[Start of Attachment]

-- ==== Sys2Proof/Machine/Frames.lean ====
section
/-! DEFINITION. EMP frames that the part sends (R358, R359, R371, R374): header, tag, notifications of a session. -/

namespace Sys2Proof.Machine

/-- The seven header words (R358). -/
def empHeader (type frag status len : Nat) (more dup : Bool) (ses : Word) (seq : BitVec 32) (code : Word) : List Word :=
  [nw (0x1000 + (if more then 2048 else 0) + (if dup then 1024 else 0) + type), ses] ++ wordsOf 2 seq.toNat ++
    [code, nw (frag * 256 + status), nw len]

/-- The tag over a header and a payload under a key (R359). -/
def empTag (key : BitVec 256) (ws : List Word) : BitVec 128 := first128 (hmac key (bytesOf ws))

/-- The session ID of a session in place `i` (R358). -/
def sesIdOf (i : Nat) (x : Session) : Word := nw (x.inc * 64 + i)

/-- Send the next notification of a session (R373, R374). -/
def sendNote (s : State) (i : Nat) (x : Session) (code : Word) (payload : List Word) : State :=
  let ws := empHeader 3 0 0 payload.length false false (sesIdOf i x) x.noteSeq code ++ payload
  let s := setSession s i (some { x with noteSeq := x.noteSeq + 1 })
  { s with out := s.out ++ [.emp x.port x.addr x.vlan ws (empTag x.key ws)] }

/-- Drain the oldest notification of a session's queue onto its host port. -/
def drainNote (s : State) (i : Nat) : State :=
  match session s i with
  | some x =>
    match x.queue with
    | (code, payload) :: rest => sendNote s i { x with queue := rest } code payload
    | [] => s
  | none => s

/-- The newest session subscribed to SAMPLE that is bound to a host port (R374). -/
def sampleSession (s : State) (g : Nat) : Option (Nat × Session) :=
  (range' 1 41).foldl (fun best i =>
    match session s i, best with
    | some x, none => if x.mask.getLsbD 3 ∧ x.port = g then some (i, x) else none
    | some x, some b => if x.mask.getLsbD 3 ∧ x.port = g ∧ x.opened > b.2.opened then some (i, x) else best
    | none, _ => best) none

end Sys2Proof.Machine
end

[End of Attachment]
[Start of Attachment]

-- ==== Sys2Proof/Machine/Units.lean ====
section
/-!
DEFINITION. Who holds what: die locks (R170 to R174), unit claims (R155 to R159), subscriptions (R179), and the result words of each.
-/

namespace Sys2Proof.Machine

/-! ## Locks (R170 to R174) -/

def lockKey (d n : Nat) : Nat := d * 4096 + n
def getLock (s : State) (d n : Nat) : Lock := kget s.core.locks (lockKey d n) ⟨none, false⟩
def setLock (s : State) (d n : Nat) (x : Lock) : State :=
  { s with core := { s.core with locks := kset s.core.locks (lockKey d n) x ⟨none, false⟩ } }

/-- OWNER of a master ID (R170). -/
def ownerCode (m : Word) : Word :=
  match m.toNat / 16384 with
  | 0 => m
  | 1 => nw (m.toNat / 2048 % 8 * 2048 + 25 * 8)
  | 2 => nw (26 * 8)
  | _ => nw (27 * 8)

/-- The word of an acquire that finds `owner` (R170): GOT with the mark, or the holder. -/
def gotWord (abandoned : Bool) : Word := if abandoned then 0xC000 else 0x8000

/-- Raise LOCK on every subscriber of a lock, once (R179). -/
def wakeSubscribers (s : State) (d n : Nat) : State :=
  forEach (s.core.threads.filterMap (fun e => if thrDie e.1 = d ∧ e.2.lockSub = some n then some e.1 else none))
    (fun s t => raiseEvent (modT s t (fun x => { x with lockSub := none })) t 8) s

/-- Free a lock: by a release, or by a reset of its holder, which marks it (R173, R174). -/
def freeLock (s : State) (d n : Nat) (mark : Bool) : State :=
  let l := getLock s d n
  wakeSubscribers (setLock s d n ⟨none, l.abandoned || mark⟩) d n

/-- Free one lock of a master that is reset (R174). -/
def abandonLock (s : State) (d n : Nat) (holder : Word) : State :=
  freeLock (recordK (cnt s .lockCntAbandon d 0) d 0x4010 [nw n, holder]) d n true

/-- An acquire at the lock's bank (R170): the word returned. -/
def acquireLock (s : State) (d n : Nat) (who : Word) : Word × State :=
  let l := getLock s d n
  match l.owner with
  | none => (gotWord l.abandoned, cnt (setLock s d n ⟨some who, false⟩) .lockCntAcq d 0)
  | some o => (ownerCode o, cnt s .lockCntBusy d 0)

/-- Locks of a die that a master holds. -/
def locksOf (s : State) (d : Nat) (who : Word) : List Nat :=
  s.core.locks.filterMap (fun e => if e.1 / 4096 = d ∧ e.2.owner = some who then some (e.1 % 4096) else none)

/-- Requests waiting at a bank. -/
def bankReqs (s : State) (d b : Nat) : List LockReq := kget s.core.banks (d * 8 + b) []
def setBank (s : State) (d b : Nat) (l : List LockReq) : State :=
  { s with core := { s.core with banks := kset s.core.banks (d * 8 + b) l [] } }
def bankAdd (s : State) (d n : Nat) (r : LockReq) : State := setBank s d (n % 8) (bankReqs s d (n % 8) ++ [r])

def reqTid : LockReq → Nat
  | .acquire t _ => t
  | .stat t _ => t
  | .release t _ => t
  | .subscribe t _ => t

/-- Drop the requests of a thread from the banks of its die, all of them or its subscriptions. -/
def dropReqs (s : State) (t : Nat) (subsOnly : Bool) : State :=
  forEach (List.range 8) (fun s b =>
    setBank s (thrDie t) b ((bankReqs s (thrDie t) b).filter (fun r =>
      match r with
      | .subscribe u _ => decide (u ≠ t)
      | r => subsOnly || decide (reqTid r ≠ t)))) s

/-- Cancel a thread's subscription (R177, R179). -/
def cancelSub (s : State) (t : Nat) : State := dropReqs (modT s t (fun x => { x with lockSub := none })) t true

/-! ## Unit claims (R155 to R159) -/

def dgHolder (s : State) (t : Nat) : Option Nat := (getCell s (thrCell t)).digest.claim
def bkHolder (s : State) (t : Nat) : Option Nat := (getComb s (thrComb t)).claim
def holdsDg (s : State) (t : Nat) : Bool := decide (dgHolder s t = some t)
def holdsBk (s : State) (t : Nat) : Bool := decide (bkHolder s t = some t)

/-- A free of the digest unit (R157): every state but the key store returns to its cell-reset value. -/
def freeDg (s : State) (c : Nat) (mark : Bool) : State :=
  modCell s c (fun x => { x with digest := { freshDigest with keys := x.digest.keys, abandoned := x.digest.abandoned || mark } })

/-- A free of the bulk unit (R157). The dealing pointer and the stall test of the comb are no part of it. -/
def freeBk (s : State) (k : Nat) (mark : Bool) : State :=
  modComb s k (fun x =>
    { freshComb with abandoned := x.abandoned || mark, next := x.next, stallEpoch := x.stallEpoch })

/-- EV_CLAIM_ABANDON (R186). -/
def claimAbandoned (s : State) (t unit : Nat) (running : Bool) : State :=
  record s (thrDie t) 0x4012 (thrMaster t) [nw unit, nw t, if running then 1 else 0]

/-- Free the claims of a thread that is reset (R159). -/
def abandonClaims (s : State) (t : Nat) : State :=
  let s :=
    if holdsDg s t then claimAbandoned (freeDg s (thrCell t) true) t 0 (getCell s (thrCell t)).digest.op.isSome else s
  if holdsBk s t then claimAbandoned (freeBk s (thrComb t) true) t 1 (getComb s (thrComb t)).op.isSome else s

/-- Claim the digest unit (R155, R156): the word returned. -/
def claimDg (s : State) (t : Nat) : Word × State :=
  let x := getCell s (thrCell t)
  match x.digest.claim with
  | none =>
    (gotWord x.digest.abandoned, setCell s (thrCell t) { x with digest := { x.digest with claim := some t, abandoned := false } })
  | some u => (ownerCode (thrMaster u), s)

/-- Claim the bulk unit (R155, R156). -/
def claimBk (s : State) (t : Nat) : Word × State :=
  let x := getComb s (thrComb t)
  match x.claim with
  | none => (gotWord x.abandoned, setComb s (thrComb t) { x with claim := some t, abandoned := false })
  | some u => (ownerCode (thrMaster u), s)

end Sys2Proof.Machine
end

[End of Attachment]

Set down precisely the lines above between the line holding "cell-reset value. -/" and the line holding "match x.digest.claim with", inclusive, and nothing beyond them.

**RESULT OF THIS EXERCISE:**
/-- A free of the digest unit (R157): every state but the key store returns to its cell-reset value. -/
def freeDg (s : State) (c : Nat) (mark : Bool) : State :=
  modCell s c (fun x => { x with digest := { freshDigest with keys := x.digest.keys, abandoned := x.digest.abandoned || mark } })

/-- A free of the bulk unit (R157). The dealing pointer and the stall test of the comb are no part of it. -/
def freeBk (s : State) (k : Nat) (mark : Bool) : State :=
  modComb s k (fun x =>
    { freshComb with abandoned := x.abandoned || mark, next := x.next, stallEpoch := x.stallEpoch })

/-- EV_CLAIM_ABANDON (R186). -/
def claimAbandoned (s : State) (t unit : Nat) (running : Bool) : State :=
  record s (thrDie t) 0x4012 (thrMaster t) [nw unit, nw t, if running then 1 else 0]

/-- Free the claims of a thread that is reset (R159). -/
def abandonClaims (s : State) (t : Nat) : State :=
  let s :=
    if holdsDg s t then claimAbandoned (freeDg s (thrCell t) true) t 0 (getCell s (thrCell t)).digest.op.isSome else s
  if holdsBk s t then claimAbandoned (freeBk s (thrComb t) true) t 1 (getComb s (thrComb t)).op.isSome else s

/-- Claim the digest unit (R155, R156): the word returned. -/
def claimDg (s : State) (t : Nat) : Word × State :=
  let x := getCell s (thrCell t)
  match x.digest.claim with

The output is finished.